For each record below, give an exact transcription.

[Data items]
::::::::
-- ==== Sys2Proof/Syntax.lean ====
section
/-! DEFINITION. The commands of the module, one constructor for each row of spec/opcode_table.json, in the table's order. An instruction of
an Ezxis core names the core `k`, one of a Grecel hauler the hauler `h`; a register command names its sender; an event names the
unit it happens in, with what comes from outside the model as operands (log entries 1, 5 and 9). -/

namespace Sys2Proof

open Machine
::::::::
*THE ANSWER:*
-- ==== Sys2Proof/Syntax.lean ====
section
/-! DEFINITION. The commands of the module, one constructor for each row of spec/opcode_table.json, in the table's order. An instruction of
an Ezxis core names the core `k`, one of a Grecel hauler the hauler `h`; a register command names its sender; an event names the
unit it happens in, with what comes from outside the model as operands (log entries 1, 5 and 9). -/

namespace Sys2Proof

open Machine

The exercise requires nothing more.